As with the term ‘race’, one’s ethnicity can be construed as
something predetermined and inescapable. When this is coupled with
ideas of otherness, subordination, marginality and foreignness,
ethnicity can imply that a person’s culture and status are fixed and
unavoidable, and that this is what confirms them in that status.
Ethnicity is often employed in conceptions of the nation to
consolidate national identity as something typical of a particular
geographic territory. However, the national identity invoked by the
term ethnicity is generally not one’s own but that of other countries/
cultures.
Stuart Hall’s work was influential in developing new understandings
of ethnicity as something that everyone is part of. For Hall, ethnicity
‘acknowledges the place of history, language and culture in the
construction of subjectivity and identity, as well as the fact that all
discourse is placed, positioned and situated, and all knowledge is
contextual’ (Hall, 1988: 29). Ethnicity is crucial to identity formation,
yet it is not something predetermined or complete.

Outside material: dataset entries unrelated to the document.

-- ==== Sys2Proof/Laws/Memory.lean ====
section
/-! SUPPORT. Sys2Proof/Laws/Memory.lean: reads after writes and erasures of a sparse store, and that every operation on one
keeps its canonical form. -/

namespace Sys2Proof.Machine

variable {α : Type}

@[simp] theorem Memory.read_nil (p : Nat) : Memory.read ([] : Mem α) p = none := rfl

theorem Memory.read_write_same (m : Mem α) (p : Nat) (v : α) : Memory.read (Memory.write m p v) p = some v := by
  induction m with
  | nil => simp [Memory.write, Memory.read]
  | cons e rest ih =>
    obtain ⟨k, w⟩ := e
    unfold Memory.write
    split
    · simp [Memory.read]
    split
    · simp [Memory.read]
    · next h => simp [Memory.read, Ne.symm h, ih]

theorem Memory.read_write_other (m : Mem α) {p q : Nat} (v : α) (h : q ≠ p) :
    Memory.read (Memory.write m p v) q = Memory.read m q := by
  induction m with
  | nil => simp [Memory.write, Memory.read, h.symm]
  | cons e rest ih =>
    obtain ⟨k, w⟩ := e
    unfold Memory.write
    split
    · simp [Memory.read, h.symm]
    split
    · next e => subst e; simp [Memory.read, h.symm]
    · simp only [Memory.read, ih]

theorem Memory.wf_cons (k : Nat) (v : α) (rest : Mem α) :
    Memory.wf ((k, v) :: rest) = true ↔ (∀ e ∈ rest, k < e.1) ∧ Memory.wf rest = true := by
  simp [Memory.wf, List.all_eq_true]

theorem Memory.mem_write {m : Mem α} {p : Nat} {v : α} {e : Nat × α} (h : e ∈ Memory.write m p v) :
    e = (p, v) ∨ e ∈ m := by
  induction m with
  | nil => simpa [Memory.write] using h
  | cons x rest ih =>
    obtain ⟨k, w⟩ := x
    unfold Memory.write at h
    split at h
    · simpa using h
    split at h
    · rcases List.mem_cons.1 h with h | h
      · exact .inl h
      · exact .inr (List.mem_cons_of_mem _ h)
    · rcases List.mem_cons.1 h with h | h
      · exact .inr (h ▸ List.mem_cons_self ..)
      · exact (ih h).imp_right (List.mem_cons_of_mem _)

/-- A write keeps the canonical form. -/
theorem Memory.write_wf {m : Mem α} (h : Memory.wf m = true) (p : Nat) (v : α) :
    Memory.wf (Memory.write m p v) = true := by
  induction m with
  | nil => rfl
  | cons x rest ih =>
    obtain ⟨k, w⟩ := x
    have hk := (Memory.wf_cons k w rest).1 h
    unfold Memory.write
    split
    · next hp =>
      refine (Memory.wf_cons p v _).2 ⟨fun e he => ?_, h⟩
      rcases List.mem_cons.1 he with rfl | he
      · exact hp
      · exact Nat.lt_trans hp (hk.1 e he)
    split
    · next _ hp => subst hp; exact (Memory.wf_cons _ v rest).2 hk
    · next h1 h2 =>
      refine (Memory.wf_cons k w _).2 ⟨fun e he => ?_, ih hk.2⟩
      rcases Memory.mem_write he with rfl | he
      · exact Nat.lt_of_le_of_ne (Nat.le_of_not_lt h1) (Ne.symm h2)
      · exact hk.1 e he

theorem Memory.filter_wf {m : Mem α} (h : Memory.wf m = true) (f : Nat × α → Bool) : Memory.wf (m.filter f) = true := by
  induction m with
  | nil => rfl
  | cons x rest ih =>
    obtain ⟨k, w⟩ := x
    have hk := (Memory.wf_cons k w rest).1 h
    rw [List.filter_cons]
    split
    · exact (Memory.wf_cons k w _).2 ⟨fun e he => hk.1 e (List.mem_filter.1 he).1, ih hk.2⟩
    · exact ih hk.2

/-- Unlisting positions keeps the canonical form. -/
theorem Memory.eraseAll_wf {m : Mem α} (h : Memory.wf m = true) (ps : List Nat) : Memory.wf (Memory.eraseAll m ps) = true :=
  Memory.filter_wf h _

theorem Memory.read_eraseAll (m : Mem α) (ps : List Nat) (p : Nat) :
    Memory.read (Memory.eraseAll m ps) p = if p ∈ ps then none else Memory.read m p := by
  induction m with
  | nil => simp [Memory.eraseAll]
  | cons x rest ih =>
    obtain ⟨k, w⟩ := x
    unfold Memory.eraseAll at ih ⊢
    rw [List.filter_cons]
    by_cases hk : k ∈ ps
    · simp only [List.contains_iff_mem.2 hk, Bool.not_true, Bool.false_eq_true, if_false, ih]
      by_cases hp : p ∈ ps
      · simp [hp]
      · have : k ≠ p := fun e => hp (e ▸ hk)
        simp [hp, Memory.read, this]
    · have : ps.contains k = false := by simpa using hk
      simp only [this, Bool.not_false, if_true, Memory.read, ih]
      by_cases hp : k = p
      · subst hp; simp [hk]
      · simp [hp]

end Sys2Proof.Machine
end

Ethnicity, for Hall,
is a ‘project’, something that we continually shape and through which
we position ourselves.
See also: Diaspora, Multiculturalism, Nation, Race
ETHNOGRAPHY
A method of research that evolved out of the field of anthropology. It
studies a group ‘from the inside’. In anthropology this technique has
been used as a means of understanding non-Western people’s rites,
culture and means of survival. In communications research,
ethnography is concerned with understanding media audiences.
During (1993: 20) argues that the approach has been adapted within
cultural studies as a means of moving beyond theoretical discourses.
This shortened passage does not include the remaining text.